• **EXERCISE AIM**
Each line below should be written out again without any change.

Collected data entries:

-- ==== Sys2Proof/Machine/Memory.lean ====
section
/-! DEFINITION. The memory system: budgets, refresh and retry (R339 to R341, R352 to R356), the line store's fills (R350), errors
and retirement (R357 to R361), page allocation (R344) and the granary split (R348). -/

namespace Sys2Proof.Machine

/-! ### Controllers (R341) -/

/-- A controller at Noon (R352): tick 0 falls at a phase that the manual leaves open. -/
def Ctl.fresh (c : Nat) : Ctl :=
  { period := 0, tick := 0, due := if c < 1024 then Config.refreshPhase c % 586 else 0, owed := [], busy := [], arrival := [], waiting := [],
    use := List.replicate 6 0, granted := 0, scrubs := 0, rescrub := 0 }

/-- A controller of the package. -/
def State.ctl (s : State) (c : Nat) : Ctl := (fget none s.ms.ctls c).getD (Ctl.fresh c)
def State.setCtl (s : State) (c : Nat) (k : Ctl) : State := { s with ms := { s.ms with ctls := fset none s.ms.ctls c (some k) } }

/-- The controller exists on the part (R1, R3). -/
def ctlExists (s : State) (c : Nat) : Bool :=
  decide (c < Config.pseudoChannels s.bare) || (decide (1024 ≤ c) && decide (c - 1024 < Config.banks s.bare))

/-- The die of a controller. -/
def ctlDie (c : Nat) : Nat := if c < 1024 then c / 192 else (c - 1024) / 256

/-- Slots of a period (R341). -/
def periodSlots (c : Nat) : Nat := if c < 1024 then 896 else 4096

/-- The place of a class among the budget registers (R340). -/
def budIndex : Sys2Proof.BudClass → Nat
  | .d => 0 | .e => 1 | .a => 2 | .m => 3 | .t => 4 | .x => 5

/-- The fixed order of the classes within a step (R341). -/
def budOrder : List Sys2Proof.BudClass := [.m, .d, .x, .e, .t, .a]

/-- The budget registers that the controllers of a die apply in a ck: a change applies from the period after the one in which it was
accepted (R340). -/
def DieRegs.inForce (r : DieRegs) (now : Nat) : List W64 := if r.budAt < now / 4096 then r.budNext else r.budget

/-- The budget register of a class in force on a die. -/
def State.budget (s : State) (d : Nat) (k : Sys2Proof.BudClass) : Nat :=
  match s.disp.dieRegs[d]? with
  | some r => (((r.inForce s.now)[budIndex k]?).getD 0).toNat
  | none => 0

/-- A controller in a ck: its counts are those of the ck's period (R341). -/
def Ctl.at (k : Ctl) (now : Nat) : Ctl := if k.period < now / 4096 then { k with period := now / 4096, use := List.replicate 6 0 } else k

/-- The slots a class has used in the period, and the total. -/
def Ctl.used (c : Ctl) (k : Sys2Proof.BudClass) : Nat := (c.use[budIndex k]?).getD 0
def Ctl.total (c : Ctl) : Nat := c.use.foldl (· + ·) 0
def Ctl.charge (c : Ctl) (k : Sys2Proof.BudClass) (n : Nat) : Ctl := { c with use := c.use.set (budIndex k) (c.used k + n) }

/-- The class that the list of R341 grants, of those that wait. -/
def State.eligible (s : State) (c : Nat) (k : Ctl) (waits : Sys2Proof.BudClass → Bool) : Option Sys2Proof.BudClass :=
  let n := periodSlots c
  let d := ctlDie c
  let w := budOrder.filter waits
  match w.find? (fun b => decide (k.used b * 64 < bits (s.budget d b) 6 0 * n)) with
  | some b => some b
  | none => match w.find? (fun b => decide (k.used b * 64 < bits (s.budget d b) 14 8 * n)) with
    | some b => some b
    | none => w.find? (fun b => decide (b ≠ .a))
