-- ==== Sys2Proof/Machine/Dispatch.lean ====
section
/-! DEFINITION. One meaning for each row of the opcode table. -/

namespace Sys2Proof.Machine
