-- ==== Sys2Proof/Machine/Core.lean ====
section
/-! DEFINITION. The machine behind the host's interface. -/

noncomputable def Sys2Proof.core : Host.Core := { State := Sys2Proof.Machine.State, Fault := Sys2Proof.Machine.Fault, Refusal := Sys2Proof.Machine.Refusal, step := Sys2Proof.Machine.step, reset := Sys2Proof.Machine.State.reset }
end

• **SOLUTION**
-- ==== Sys2Proof/Machine/Memory.lean ====
section
/-! DEFINITION. The memory system: budgets, refresh and retry (R339 to R341, R352 to R356), the line store's fills (R350), errors
and retirement (R357 to R361), page allocation (R344) and the granary split (R348). -/

namespace Sys2Proof.Machine

/-! ### Controllers (R341) -/

/-- A controller at Noon (R352): tick 0 falls at a phase that the manual leaves open. -/
def Ctl.fresh (c : Nat) : Ctl :=
  { period := 0, tick := 0, due := if c < 1024 then Config.refreshPhase c % 586 else 0, owed := [], busy := [], arrival := [], waiting := [],
    use := List.replicate 6 0, granted := 0, scrubs := 0, rescrub := 0 }

/-- A controller of the package. -/
def State.ctl (s : State) (c : Nat) : Ctl := (fget none s.ms.ctls c).getD (Ctl.fresh c)
def State.setCtl (s : State) (c : Nat) (k : Ctl) : State := { s with ms := { s.ms with ctls := fset none s.ms.ctls c (some k) } }

/-- The controller exists on the part (R1, R3). -/
def ctlExists (s : State) (c : Nat) : Bool :=
  decide (c < Config.pseudoChannels s.bare) || (decide (1024 ≤ c) && decide (c - 1024 < Config.banks s.bare))

/-- The die of a controller. -/
def ctlDie (c : Nat) : Nat := if c < 1024 then c / 192 else (c - 1024) / 256

/-- Slots of a period (R341). -/
def periodSlots (c : Nat) : Nat := if c < 1024 then 896 else 4096

/-- The place of a class among the budget registers (R340). -/
def budIndex : Sys2Proof.BudClass → Nat
  | .d => 0 | .e => 1 | .a => 2 | .m => 3 | .t => 4 | .x => 5

/-- The fixed order of the classes within a step (R341). -/
def budOrder : List Sys2Proof.BudClass := [.m, .d, .x, .e, .t, .a]

/-- The budget registers that the controllers of a die apply in a ck: a change applies from the period after the one in which it was
accepted (R340). -/
def DieRegs.inForce (r : DieRegs) (now : Nat) : List W64 := if r.budAt < now / 4096 then r.budNext else r.budget

/-- The budget register of a class in force on a die. -/
def State.budget (s : State) (d : Nat) (k : Sys2Proof.BudClass) : Nat :=
  match s.disp.dieRegs[d]? with
  | some r => (((r.inForce s.now)[budIndex k]?).getD 0).toNat
  | none => 0

/-- A controller in a ck: its counts are those of the ck's period (R341). -/
def Ctl.at (k : Ctl) (now : Nat) : Ctl := if k.period < now / 4096 then { k with period := now / 4096, use := List.replicate 6 0 } else k

/-- The slots a class has used in the period, and the total. -/
def Ctl.used (c : Ctl) (k : Sys2Proof.BudClass) : Nat := (c.use[budIndex k]?).getD 0
def Ctl.total (c : Ctl) : Nat := c.use.foldl (· + ·) 0
def Ctl.charge (c : Ctl) (k : Sys2Proof.BudClass) (n : Nat) : Ctl := { c with use := c.use.set (budIndex k) (c.used k + n) }

/-- The class that the list of R341 grants, of those that wait. -/
def State.eligible (s : State) (c : Nat) (k : Ctl) (waits : Sys2Proof.BudClass → Bool) : Option Sys2Proof.BudClass :=
  let n := periodSlots c
  let d := ctlDie c
  let w := budOrder.filter waits
  match w.find? (fun b => decide (k.used b * 64 < bits (s.budget d b) 6 0 * n)) with
  | some b => some b
  | none => match w.find? (fun b => decide (k.used b * 64 < bits (s.budget d b) 14 8 * n)) with
    | some b => some b
    | none => w.find? (fun b => decide (b ≠ .a))
-- ==== Sys2Proof/Machine/Dispatch.lean ====
section
/-! DEFINITION. One meaning for each row of the opcode table. -/

namespace Sys2Proof.Machine
-- ==== Sys2Proof/Machine/Core.lean ====
section
/-! DEFINITION. The machine behind the host's interface. -/

noncomputable def Sys2Proof.core : Host.Core := { State := Sys2Proof.Machine.State, Fault := Sys2Proof.Machine.Fault, Refusal := Sys2Proof.Machine.Refusal, step := Sys2Proof.Machine.step, reset := Sys2Proof.Machine.State.reset }
end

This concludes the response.